Almost everyone’s facial movements can be synced with speech and audio clips, Microsoft researchers said, using artificial intelligence to produce talking human animations. In fact, this is not surprising, because “deepfake” videos are now available in every aspect of our lives. Although fun videos get there with this method, they sometimes distort politicians’ statements.
Evolving technology could be proof that deepfake will never go away. Because although one of the world’s most important technology companies like Microsoft doesn’t call it “deepfake,” it looks like it’s stepping into this field with a new development. Moreover, Microsoft is not the only one in this field.
Last June, Samsung researchers detailed an end-to-end model that can visualize a person’s eyebrows, mouth, eyelashes and cheeks one-on-one. Just a few weeks later, Udacityintroduced a system that automatically produces lesson videos from audio narration. Two years ago, carnegie mellon researchers published a statement describing the approach that allows the transfer of facial movements from one person to another.
Based on these and other studies, the Microsoft Research team has put forward a technique that they claim to improve the quality of voice-driven talking head animations. Previous human head-building approaches required a clean, relatively noisy sound in a neutral tone. However, with the new research, researchers say, methods that divide sound sequences into factors such as phonetic content and background noise can generalise noisy and emotionally rich data samples.

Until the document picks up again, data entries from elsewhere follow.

-- ==== Sys2Proof/Word.lean ====
section
/-! DEFINITION. The plain word types of the VRM (00_scope.md R8, R9). -/

namespace Sys2Proof

/-- One byte of a bus event or of a virtual register (20_memory.md R66). -/
abbrev Byte := BitVec 8

/-- A command word (30_encoding.md R90). -/
abbrev CmdWord := BitVec 32

/-- A bus word (30_encoding.md R97). -/
abbrev BusWord := BitVec 11

/-- A raw value as wide as the widest register (10_state.md R47). -/
abbrev Raw := BitVec 192

/-- A binary64 value, carried as its 64-bit pattern (00_scope.md R9; log 11). -/
abbrev F64 := BitVec 64

/-- A binary32 bit pattern, `f32bits` (00_scope.md R9). -/
abbrev F32 := BitVec 32

end Sys2Proof
end

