-- ==== Sys2Proof/Machine/Step.lean ====
section
/-! DEFINITION. One step of the machine, and the placing of a word where the next step finds it. -/

namespace Sys2Proof.Machine

/-- One step: what `agenda` says, with `exec` for an instruction. A bus event, a time test, a reset, or a command's body up
to its first bus event (log 1). -/
def step (s : State) : Host.Outcome State Fault Refusal :=
  match agenda s with
  | .issue i t => exec i t
  | .settled r => r

/-- The state whose next step runs the given word: 16 bits or fewer are a bus word (log 9), more a command word on the
port (log 18). -/
def State.withFetchWord (s : State) (nbits w : Nat) : State :=
  if nbits ≤ 16 then
    match decodeTableWord nbits w with
    | none => s
    | some i => placeBusEvent i s
  else offerCommand (plainCommand (BitVec.ofNat 32 w)) s

end Sys2Proof.Machine
end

We can say that human speeches are full of variations. Because different people can say the same word in different contexts, at different times, in tone, etc. In addition to phonetic content, the speaker also provides plenty of information about the speaker’s emotional state, identity (gender, age, ethnicity) and personality. Microsoft explains its new research as the first approach to improving performance from a learning perspective of sound representation.
Under the proposed technique is a variable automatic encoder (VAE) that learns hidden impressions. Input audio sequences are converted into different representations by THE VAE that encode content, emotion, and other variation factors. Based on the input sound, the refore is sampled from a series of content representations from a video generator-fed distribution, along with input face images to take action. So there’s a sound that might fit that face.
The team says their approach is equal in terms of performance in all criteria, along with other methods for clean, neutral verbal expressions. Moreover, they say it can perform consistently across the entire emotional spectrum and is compatible with all modern approaches to head-to-head.